- [Task material]:
+ + + +

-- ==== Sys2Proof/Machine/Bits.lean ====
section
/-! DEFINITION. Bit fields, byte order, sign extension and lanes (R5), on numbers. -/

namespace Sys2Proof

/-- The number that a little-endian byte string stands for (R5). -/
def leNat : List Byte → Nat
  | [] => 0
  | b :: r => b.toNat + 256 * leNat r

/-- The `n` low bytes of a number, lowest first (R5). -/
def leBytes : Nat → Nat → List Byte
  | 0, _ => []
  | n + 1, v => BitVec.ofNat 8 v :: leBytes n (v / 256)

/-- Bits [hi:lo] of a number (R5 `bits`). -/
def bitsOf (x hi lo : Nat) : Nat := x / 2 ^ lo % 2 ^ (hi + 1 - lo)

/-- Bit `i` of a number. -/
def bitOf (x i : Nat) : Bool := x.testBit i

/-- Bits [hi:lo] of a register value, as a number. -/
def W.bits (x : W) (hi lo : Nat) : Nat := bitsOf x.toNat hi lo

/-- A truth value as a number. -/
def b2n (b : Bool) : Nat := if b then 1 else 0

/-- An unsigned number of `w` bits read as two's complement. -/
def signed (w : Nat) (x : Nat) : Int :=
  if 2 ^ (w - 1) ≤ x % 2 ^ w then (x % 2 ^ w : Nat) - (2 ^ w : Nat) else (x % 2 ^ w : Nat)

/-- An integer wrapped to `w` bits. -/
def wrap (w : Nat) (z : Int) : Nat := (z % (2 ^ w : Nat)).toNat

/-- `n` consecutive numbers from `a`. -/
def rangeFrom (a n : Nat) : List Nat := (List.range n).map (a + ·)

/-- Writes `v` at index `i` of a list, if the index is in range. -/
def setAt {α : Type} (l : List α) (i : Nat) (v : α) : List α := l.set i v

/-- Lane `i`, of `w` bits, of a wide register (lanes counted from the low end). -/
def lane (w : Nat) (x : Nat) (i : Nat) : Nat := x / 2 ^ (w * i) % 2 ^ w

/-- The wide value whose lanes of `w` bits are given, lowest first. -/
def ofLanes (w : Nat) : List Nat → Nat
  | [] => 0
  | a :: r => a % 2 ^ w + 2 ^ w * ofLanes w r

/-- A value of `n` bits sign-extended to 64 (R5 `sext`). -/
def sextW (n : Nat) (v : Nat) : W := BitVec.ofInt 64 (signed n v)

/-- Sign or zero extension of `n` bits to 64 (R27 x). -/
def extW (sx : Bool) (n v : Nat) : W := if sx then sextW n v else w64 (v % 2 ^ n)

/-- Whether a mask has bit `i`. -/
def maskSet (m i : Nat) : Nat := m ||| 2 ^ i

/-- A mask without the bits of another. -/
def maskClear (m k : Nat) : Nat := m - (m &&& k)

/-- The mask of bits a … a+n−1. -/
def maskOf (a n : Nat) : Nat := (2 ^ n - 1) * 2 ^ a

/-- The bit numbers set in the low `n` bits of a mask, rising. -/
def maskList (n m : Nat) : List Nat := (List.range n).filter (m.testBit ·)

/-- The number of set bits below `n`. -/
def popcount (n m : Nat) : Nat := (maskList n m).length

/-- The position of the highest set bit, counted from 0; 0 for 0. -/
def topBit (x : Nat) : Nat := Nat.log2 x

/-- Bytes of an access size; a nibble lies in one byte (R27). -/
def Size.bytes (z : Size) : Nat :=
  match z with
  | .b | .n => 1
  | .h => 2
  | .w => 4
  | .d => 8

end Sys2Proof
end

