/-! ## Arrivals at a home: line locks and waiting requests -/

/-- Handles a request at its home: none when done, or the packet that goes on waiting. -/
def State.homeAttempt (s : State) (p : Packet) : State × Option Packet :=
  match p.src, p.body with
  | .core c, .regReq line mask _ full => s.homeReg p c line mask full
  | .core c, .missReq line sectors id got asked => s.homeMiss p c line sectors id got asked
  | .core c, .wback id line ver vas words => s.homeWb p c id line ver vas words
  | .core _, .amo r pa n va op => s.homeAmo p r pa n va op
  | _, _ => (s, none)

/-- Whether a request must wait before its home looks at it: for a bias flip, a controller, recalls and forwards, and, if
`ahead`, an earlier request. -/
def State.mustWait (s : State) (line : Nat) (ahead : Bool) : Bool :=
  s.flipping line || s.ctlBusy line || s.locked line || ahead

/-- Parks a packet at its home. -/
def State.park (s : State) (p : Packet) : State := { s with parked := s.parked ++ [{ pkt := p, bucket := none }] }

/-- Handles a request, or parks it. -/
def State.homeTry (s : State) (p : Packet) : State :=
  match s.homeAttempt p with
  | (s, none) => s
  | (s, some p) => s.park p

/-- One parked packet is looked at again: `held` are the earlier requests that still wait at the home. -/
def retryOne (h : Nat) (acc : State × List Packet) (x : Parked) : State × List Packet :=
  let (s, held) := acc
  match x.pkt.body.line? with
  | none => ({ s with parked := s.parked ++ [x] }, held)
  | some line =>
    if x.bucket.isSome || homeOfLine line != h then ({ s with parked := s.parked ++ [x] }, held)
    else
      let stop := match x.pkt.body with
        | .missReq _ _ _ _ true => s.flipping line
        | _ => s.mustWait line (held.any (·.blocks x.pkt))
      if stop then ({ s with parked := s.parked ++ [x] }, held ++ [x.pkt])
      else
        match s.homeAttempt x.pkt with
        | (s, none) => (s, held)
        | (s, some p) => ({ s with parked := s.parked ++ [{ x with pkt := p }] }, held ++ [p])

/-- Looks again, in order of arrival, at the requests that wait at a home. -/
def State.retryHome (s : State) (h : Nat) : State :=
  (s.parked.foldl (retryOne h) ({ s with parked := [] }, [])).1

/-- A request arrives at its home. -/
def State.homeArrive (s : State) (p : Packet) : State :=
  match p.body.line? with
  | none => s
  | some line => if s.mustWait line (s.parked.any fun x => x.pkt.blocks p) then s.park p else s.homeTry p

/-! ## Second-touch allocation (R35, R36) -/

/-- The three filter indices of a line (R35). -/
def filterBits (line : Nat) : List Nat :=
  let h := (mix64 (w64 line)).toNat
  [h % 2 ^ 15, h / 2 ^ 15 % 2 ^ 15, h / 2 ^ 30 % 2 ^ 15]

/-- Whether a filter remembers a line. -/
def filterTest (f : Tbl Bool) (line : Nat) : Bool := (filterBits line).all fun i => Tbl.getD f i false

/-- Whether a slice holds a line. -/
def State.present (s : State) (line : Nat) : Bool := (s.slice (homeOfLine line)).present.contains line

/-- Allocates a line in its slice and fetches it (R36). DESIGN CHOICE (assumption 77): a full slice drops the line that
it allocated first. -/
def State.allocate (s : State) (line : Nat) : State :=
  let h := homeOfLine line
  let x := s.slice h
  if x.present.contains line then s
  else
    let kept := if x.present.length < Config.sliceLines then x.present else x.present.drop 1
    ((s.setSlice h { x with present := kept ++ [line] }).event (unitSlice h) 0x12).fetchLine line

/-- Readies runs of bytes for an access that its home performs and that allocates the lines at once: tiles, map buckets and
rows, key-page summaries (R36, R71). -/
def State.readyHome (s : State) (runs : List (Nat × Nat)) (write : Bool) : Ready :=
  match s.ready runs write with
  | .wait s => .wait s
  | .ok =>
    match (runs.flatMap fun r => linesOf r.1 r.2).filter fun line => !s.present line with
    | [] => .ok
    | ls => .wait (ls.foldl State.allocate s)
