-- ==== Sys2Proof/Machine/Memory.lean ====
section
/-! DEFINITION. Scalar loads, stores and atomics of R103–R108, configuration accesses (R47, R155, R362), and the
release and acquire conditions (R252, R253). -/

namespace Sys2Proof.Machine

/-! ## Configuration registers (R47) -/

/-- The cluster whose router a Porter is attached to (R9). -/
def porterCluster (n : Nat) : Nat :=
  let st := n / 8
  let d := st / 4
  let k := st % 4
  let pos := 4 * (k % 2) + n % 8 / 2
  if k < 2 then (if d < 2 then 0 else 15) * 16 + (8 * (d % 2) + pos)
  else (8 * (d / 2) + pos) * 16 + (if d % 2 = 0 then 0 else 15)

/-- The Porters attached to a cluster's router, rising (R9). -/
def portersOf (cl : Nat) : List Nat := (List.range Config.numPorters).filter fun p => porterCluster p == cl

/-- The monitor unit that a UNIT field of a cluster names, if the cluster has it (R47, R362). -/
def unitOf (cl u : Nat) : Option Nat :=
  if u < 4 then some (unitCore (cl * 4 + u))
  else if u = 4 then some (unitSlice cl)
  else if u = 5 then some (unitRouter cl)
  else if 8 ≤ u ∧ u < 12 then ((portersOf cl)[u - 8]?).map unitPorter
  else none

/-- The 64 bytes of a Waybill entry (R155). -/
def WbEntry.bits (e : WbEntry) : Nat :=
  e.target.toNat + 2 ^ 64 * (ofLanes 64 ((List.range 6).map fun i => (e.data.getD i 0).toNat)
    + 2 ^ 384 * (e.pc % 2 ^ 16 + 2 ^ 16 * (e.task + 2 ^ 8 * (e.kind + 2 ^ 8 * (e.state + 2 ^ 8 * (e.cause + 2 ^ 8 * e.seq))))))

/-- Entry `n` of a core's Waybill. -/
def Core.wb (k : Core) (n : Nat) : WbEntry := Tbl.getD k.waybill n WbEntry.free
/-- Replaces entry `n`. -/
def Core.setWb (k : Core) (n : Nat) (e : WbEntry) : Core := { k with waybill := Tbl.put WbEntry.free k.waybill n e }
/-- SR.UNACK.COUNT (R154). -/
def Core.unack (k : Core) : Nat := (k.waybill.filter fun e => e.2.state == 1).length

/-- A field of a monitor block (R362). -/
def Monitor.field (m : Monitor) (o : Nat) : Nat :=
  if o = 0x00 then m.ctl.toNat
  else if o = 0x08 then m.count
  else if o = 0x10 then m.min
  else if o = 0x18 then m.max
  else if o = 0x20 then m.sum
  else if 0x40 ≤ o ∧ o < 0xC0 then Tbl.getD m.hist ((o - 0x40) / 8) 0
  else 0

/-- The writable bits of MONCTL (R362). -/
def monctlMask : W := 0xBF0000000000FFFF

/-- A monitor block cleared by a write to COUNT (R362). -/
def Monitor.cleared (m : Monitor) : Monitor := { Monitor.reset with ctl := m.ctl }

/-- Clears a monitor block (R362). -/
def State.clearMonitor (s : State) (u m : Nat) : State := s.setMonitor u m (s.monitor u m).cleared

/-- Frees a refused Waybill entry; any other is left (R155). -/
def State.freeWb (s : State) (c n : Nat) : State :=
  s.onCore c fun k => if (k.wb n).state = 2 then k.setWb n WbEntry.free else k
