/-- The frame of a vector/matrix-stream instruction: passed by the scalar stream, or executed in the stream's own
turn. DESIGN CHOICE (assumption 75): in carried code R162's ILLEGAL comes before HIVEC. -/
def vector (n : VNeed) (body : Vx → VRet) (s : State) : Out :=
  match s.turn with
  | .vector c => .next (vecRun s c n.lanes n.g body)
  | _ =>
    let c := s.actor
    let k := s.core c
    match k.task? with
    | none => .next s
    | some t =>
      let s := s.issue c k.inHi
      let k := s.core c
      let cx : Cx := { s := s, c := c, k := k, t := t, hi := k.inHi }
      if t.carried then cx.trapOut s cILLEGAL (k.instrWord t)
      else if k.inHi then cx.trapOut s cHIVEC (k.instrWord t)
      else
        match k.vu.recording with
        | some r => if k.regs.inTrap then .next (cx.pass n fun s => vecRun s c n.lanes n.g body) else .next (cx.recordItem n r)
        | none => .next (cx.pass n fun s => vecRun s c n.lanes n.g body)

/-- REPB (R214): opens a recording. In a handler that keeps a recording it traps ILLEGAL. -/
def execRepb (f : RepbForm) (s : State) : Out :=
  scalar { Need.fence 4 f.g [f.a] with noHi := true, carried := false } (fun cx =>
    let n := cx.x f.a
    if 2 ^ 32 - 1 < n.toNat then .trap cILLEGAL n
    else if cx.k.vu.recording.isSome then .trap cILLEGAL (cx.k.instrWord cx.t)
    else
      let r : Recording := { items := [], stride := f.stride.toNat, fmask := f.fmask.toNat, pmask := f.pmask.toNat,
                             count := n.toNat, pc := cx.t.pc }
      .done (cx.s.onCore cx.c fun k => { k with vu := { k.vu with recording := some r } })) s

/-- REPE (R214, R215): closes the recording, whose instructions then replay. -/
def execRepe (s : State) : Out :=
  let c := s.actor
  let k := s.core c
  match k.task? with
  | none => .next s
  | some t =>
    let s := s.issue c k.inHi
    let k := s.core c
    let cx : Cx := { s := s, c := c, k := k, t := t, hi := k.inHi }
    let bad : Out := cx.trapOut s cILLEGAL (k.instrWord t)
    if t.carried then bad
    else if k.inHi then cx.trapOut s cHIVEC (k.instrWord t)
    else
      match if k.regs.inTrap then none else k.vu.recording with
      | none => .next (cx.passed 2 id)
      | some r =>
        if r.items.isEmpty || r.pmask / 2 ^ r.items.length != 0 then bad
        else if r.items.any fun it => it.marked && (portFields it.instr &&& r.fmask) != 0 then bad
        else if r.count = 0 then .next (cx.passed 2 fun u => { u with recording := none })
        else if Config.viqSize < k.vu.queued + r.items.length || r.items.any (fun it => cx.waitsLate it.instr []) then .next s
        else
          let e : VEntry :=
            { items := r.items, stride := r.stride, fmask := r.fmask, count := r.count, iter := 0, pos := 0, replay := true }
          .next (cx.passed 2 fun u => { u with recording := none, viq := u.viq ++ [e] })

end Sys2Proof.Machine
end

+ + + +

- [Your task]: Retype the portion of the data above that starts on the line with "256 * leNat r" and finishes on the line with "if 2 ^ (w - 1)", including both of those lines.

- [Result of the exercise]:
  | b :: r => b.toNat + 256 * leNat r

/-- The `n` low bytes of a number, lowest first (R5). -/
def leBytes : Nat → Nat → List Byte
  | 0, _ => []
  | n + 1, v => BitVec.ofNat 8 v :: leBytes n (v / 256)

/-- Bits [hi:lo] of a number (R5 `bits`). -/
def bitsOf (x hi lo : Nat) : Nat := x / 2 ^ lo % 2 ^ (hi + 1 - lo)

/-- Bit `i` of a number. -/
def bitOf (x i : Nat) : Bool := x.testBit i

/-- Bits [hi:lo] of a register value, as a number. -/
def W.bits (x : W) (hi lo : Nat) : Nat := bitsOf x.toNat hi lo

/-- A truth value as a number. -/
def b2n (b : Bool) : Nat := if b then 1 else 0

/-- An unsigned number of `w` bits read as two's complement. -/
def signed (w : Nat) (x : Nat) : Int :=
  if 2 ^ (w - 1) ≤ x % 2 ^ w then (x % 2 ^ w : Nat) - (2 ^ w : Nat) else (x % 2 ^ w : Nat)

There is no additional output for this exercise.